Why this matters: Manually integrating semantic intelligence with multiple systems creates fragmented experiences and duplicated effort. The SDK lets you embed Collate’s semantic intelligence wherever your teams work, bringing Collate to where work happens instead of forcing users to come to you.

Custom Auto Classification
Auto Classification now lets you create custom AI-powered recognizers for any classification—not just PII—with a feedback loop that continuously improves accuracy. Organizations can teach Collate to identify company-specific data patterns using actual data content scanning, going far beyond the column-name-only approaches from other vendors.
-
Create custom recognizers: Define recognizers for any classification using regex patterns, column names, or data content. Configure confidence thresholds and language-specific rules to match your organization's unique data patterns.
-
False positive reporting: Users can report incorrectly applied tags with explanations, creating a feedback loop that improves the model. Next time auto classification runs, it considers these exceptions to avoid repeating mistakes.
-
Support for any data type: Extend beyond PII to classify business-critical data types specific to your organization—account numbers, product codes, customer segments, or any domain-specific patterns.
Why this matters: Every organization has unique data that standard classifiers miss—internal account formats, proprietary codes, or business-critical fields that don't fit generic categories. Custom recognizers let you teach Collate your organization's data language, automatically classifying thousands of columns with a feedback loop that improves accuracy over time.

Data Quality Test Library
The Data Quality Test Library transforms how organizations standardize data quality testing. Administrators create reusable, parameterized test definitions through a GUI, eliminating the inconsistency and technical complexity of custom SQL tests scattered across the organization. This provides a superior alternative to dbt's generic tests while maintaining centralized governance.
-
Reusable test templates: Define SQL-based test templates with parameters that users fill in through a no-code interface. For example, create an "ARR validation" test once, then apply it consistently across 20 different tables without rewriting SQL.
-
UI-driven experience: Unlike dbt's YAML-based approach requiring technical knowledge, administrators define tests through a visual interface, and users apply them through simple forms—no code required.
-
Centralized governance: Admins control which tests are available organization-wide, disable irrelevant tests, and ensure everyone uses standardized definitions for critical business rules.
Why this matters: Organizations waste countless hours reinventing the same data quality tests with slight variations that undermine trust and consistency. The Test Library centralizes business logic into reusable templates, ensuring your rules mean the same thing across every table and transforming ad-hoc testing into standardized quality enforcement at scale.

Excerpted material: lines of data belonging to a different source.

-- ==== Sys2Proof/Machine/Ops.lean ====
section
/-! DEFINITION. Taking a trap and returning from one, what a stopped execution leaves, and how an issue executes one
instruction for its participants (R104-R117, R193-R205, R218-R223). -/
namespace Sys2Proof.Machine

/-- The level that takes a trap of a latency core (R101, R116; notes/assumptions/8). -/
inductive TrapLevel where
  | m | hs | vs
  deriving DecidableEq, Repr

/-- Which level takes a trap: M mode its own and what it does not delegate; from virtual modes VS mode what HS mode delegates on
(R101, R116; notes/assumptions/8). -/
def Hart.takes (h : Hart) (mode : Mode) (cause : Word) : TrapLevel :=
  let n := (cause.setWidth 6).toNat
  let irq := cause.getLsbD 63
  let m := if irq then h.mideleg.getLsbD n else h.medeleg.getLsbD n
  let vs := if irq then h.hideleg.getLsbD n else h.hedeleg.getLsbD n
  if mode = .m || !m then .m else if h.virt && vs then .vs else .hs

/-- Where a trap vector sends a cause. -/
def trapVector (tv cause : Word) : Word :=
  (tv &&& ~~~3) + (if tv.getLsbD 0 && cause.getLsbD 63 then (cause &&& 0x7FFF_FFFF_FFFF_FFFF) * 4 else 0)

/-- A bit set or cleared. -/
def withBit (w : Word) (i : Nat) (v : Bool) : Word := if v then w ||| (1#64 <<< i) else w &&& ~~~(1#64 <<< i)

/-- Supervisor status after a trap: SPIE := SIE, SIE := 0, SPP := mode. -/
def supervisorTrap (st : Word) (mode : Mode) : Word := withBit (withBit (withBit st 5 (st.getLsbD 1)) 1 false) 8 (decide (mode = .s))

/-- Supervisor status after sret: SIE := SPIE, SPIE := 1, SPP := U. -/
def supervisorReturn (st : Word) : Word := withBit (withBit (withBit st 1 (st.getLsbD 5)) 5 true) 8 false

/-- The causes of some pending interrupts, the highest first: those of the machine, the supervisor and the guest in the privileged
architecture's order, then the local ones (R101, R111; notes/assumptions/8). -/
def irqOrder : List Nat := [11, 3, 7, 9, 1, 5, 12, 10, 2, 6] ++ (List.range 51).map (· + 13)

/-- The first of some pending interrupts. -/
def firstIrq (w : Word) : Option Nat := irqOrder.find? fun n => w.getLsbD n

/-- The interrupt that a latency core takes next: pending, enabled, and of a level above its mode, or of its own with interrupts on
(R101, R111; notes/assumptions/8). -/
def Hart.nextIrq (h : Hart) (mode : Mode) : Option Nat :=
  let pending := (h.mip ||| h.sip ||| h.hvip) &&& (h.mie ||| h.sie ||| h.hie)
  let guest := h.mideleg &&& h.hideleg &&& 0x444
  let m := if mode ≠ .m || h.mstatus.getLsbD 3 then pending &&& ~~~h.mideleg else 0
  let hs := if mode ≠ .m && (mode = .u || h.virt || h.mstatus.getLsbD 1) then pending &&& h.mideleg &&& ~~~guest else 0
  let vs := if h.virt && (mode = .u || h.vsstatus.getLsbD 1) then pending &&& guest else 0
  ((firstIrq m).or (firstIrq hs)).or (firstIrq vs)

/-- The CSRs that a trap writes at its level (R101, R116; notes/assumptions/8): pc and mode at the trap, tval, the guest physical
address shifted right by 2, and whether tval is a guest virtual address. -/
def Hart.enter (h : Hart) (lv : TrapLevel) (pc : Word) (mode : Mode) (cause tval gpa : Word) (guest : Bool) : Hart :=
  match lv with
  | .m =>
    let st := withBit (withBit h.mstatus 7 (h.mstatus.getLsbD 3)) 3 false
    let st := (st &&& ~~~0x1800) ||| (if mode = .m then 0x1800 else if mode = .s then 0x800 else 0)
    { h with
      mstatus := withBit (withBit st 39 (h.virt && decide (mode ≠ .m))) 38 guest
      mepc := pc, mcause := cause, mtval := tval, mtval2 := gpa, mtinst := 0, virt := false }
  | .hs =>
    let hs := withBit (withBit h.hstatus 7 h.virt) 6 guest
    { h with
      mstatus := supervisorTrap h.mstatus mode, hstatus := if h.virt then withBit hs 8 (decide (mode = .s)) else hs
      sepc := pc, scause := cause, stval := tval, htval := gpa, htinst := 0, virt := false }
  | .vs =>
    -- VS interrupts 2, 6 and 10 appear as 1, 5 and 9
    let own := if cause.getLsbD 63 then cause - 1 else cause
    { h with vsstatus := supervisorTrap h.vsstatus mode, vsepc := pc, vscause := own, vstval := tval }

/-- Causes whose tval is an address. -/
def addressCause (cause : Word) : Bool := [0, 1, 3, 4, 5, 6, 7, 12, 13, 15, 20, 21, 23].any fun n => cause = BitVec.ofNat 64 n

/-- The trap of a latency core goes to the operating system (R116): the trap entry of the privileged architecture with its
hypervisor extension (R101; notes/assumptions/8). An access of hlv, hlvx or hsv gives a guest address too. -/
def Chip.hartFault (c : Chip) (t : Thread) (cause : Word) (tval gpa : Nat) (guest : Bool) : Chip :=
  match t.place with
  | .hart l k =>
    match c.hart? l k with
    | none => c
    | some h =>
      let lv := h.takes t.mode cause
      let c := c.setHart (h.enter lv t.pc t.mode cause (BitVec.ofNat 64 tval) (BitVec.ofNat 64 gpa) (guest || (h.virt && addressCause cause)))
      let tv := match lv with | .m => h.mtvec | .hs => h.stvec | .vs => h.vstvec
      let cs := if lv = .vs && cause.getLsbD 63 then cause - 1 else cause
      c.onThread t.id fun t => { t with pc := trapVector tv cs, mode := if lv = .m then .m else .s, wait := .ready, called := false, record := [] }
  | _ => c

/-- A trap without a guest physical address. -/
def Chip.hartTrap (c : Chip) (t : Thread) (cause : Word) (tval : Nat) : Chip := c.hartFault t cause tval 0 false

/-- The parked accesses of a thread leave the fault queues, and it leaves the lines at full queues (R76, R189). -/
def Chip.unqueue (c : Chip) (id : Nat) : Chip :=
  let c := if c.disp.line.isEmpty then c else { c with disp := { c.disp with line := c.disp.line.filter fun k => k.2.2 ≠ id } }
  if c.mem.parked.isEmpty then c
  else { c with mem := { c.mem with parked := c.mem.parked.filter fun r => r.thread ≠ some id } }

/-- The interrupt that the latency core of a thread takes before its next instruction (R101, R111). -/
def Chip.irqOf (c : Chip) (t : Thread) : Option Nat :=
  match t.place with
  | .hart l k => (c.hart? l k).bind fun h => h.nextIrq t.mode
  | _ => none

/-- A latency core takes the interrupt that is due, if any (R101, R111). -/
def Chip.takeIrq (c : Chip) (id : Nat) : Chip :=
  match c.thread? id with
  | none => c
  | some t => match c.irqOf t with
    | some n => (c.unqueue id).hartTrap t ((1#64 <<< 63) ||| BitVec.ofNat 64 n) 0
    | none => c

/-- A thread has departed from its latency core (R111): bit 16 of sip is set, and the core goes on with the interrupt as soon as it may
take it. -/
def Chip.departed (c : Chip) (id : Nat) (pc : Word) (h : Hart) : Chip :=
  let c := c.setHart { h with sip := h.sip ||| 0x10000 }
  (c.onThread id fun t => { t with
    pc := pc, wait := .idle, block := none, held := none, osid := 0, tgrid := 0, cancelled := false }).takeIrq id

/-- sret on a latency core (R101, R274; notes/assumptions/8). -/
def Chip.hartSret (c : Chip) (t : Thread) : Chip :=
  match t.place with
  | .hart l k =>
    match c.hart? l k with
    | none => c
    | some h =>
      let st := if h.virt then h.vsstatus else h.mstatus
      let c := c.setHart (if h.virt then { h with vsstatus := supervisorReturn st }
        else { h with mstatus := withBit (supervisorReturn st) 17 false, virt := h.hstatus.getLsbD 7, hstatus := withBit h.hstatus 7 false })
      c.onThread t.id fun t => { t with
        pc := if h.virt then h.vsepc else h.sepc, mode := if st.getLsbD 8 then .s else .u, instret := t.instret + 1 }
  | _ => c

Data Diff Column/Row Analysis
Data Diff now provides granular visual comparison of differences between source and target tables at column, row, and character level. Quickly identify exactly what changed, where it changed, and by how much, accelerating troubleshooting and root cause analysis.
-
Column-level comparison: See which columns were added, removed, or modified between source and target, with clear visual indication of source-only and target-only columns.
-
Row-level analysis: Identify specific rows that differ, with detailed breakdowns showing which fields changed within each row.
-
Character-level precision: Drill down to see exactly which characters changed within a field—for example, seeing that a price changed from "$29" to "$24" with the specific characters highlighted.
Why this matters: When data quality tests fail, teams waste hours writing custom queries to pinpoint what changed. Data Diff automatically computes and visualizes exactly what's different at column, row, and character granularity, accelerating troubleshooting from hours to minutes.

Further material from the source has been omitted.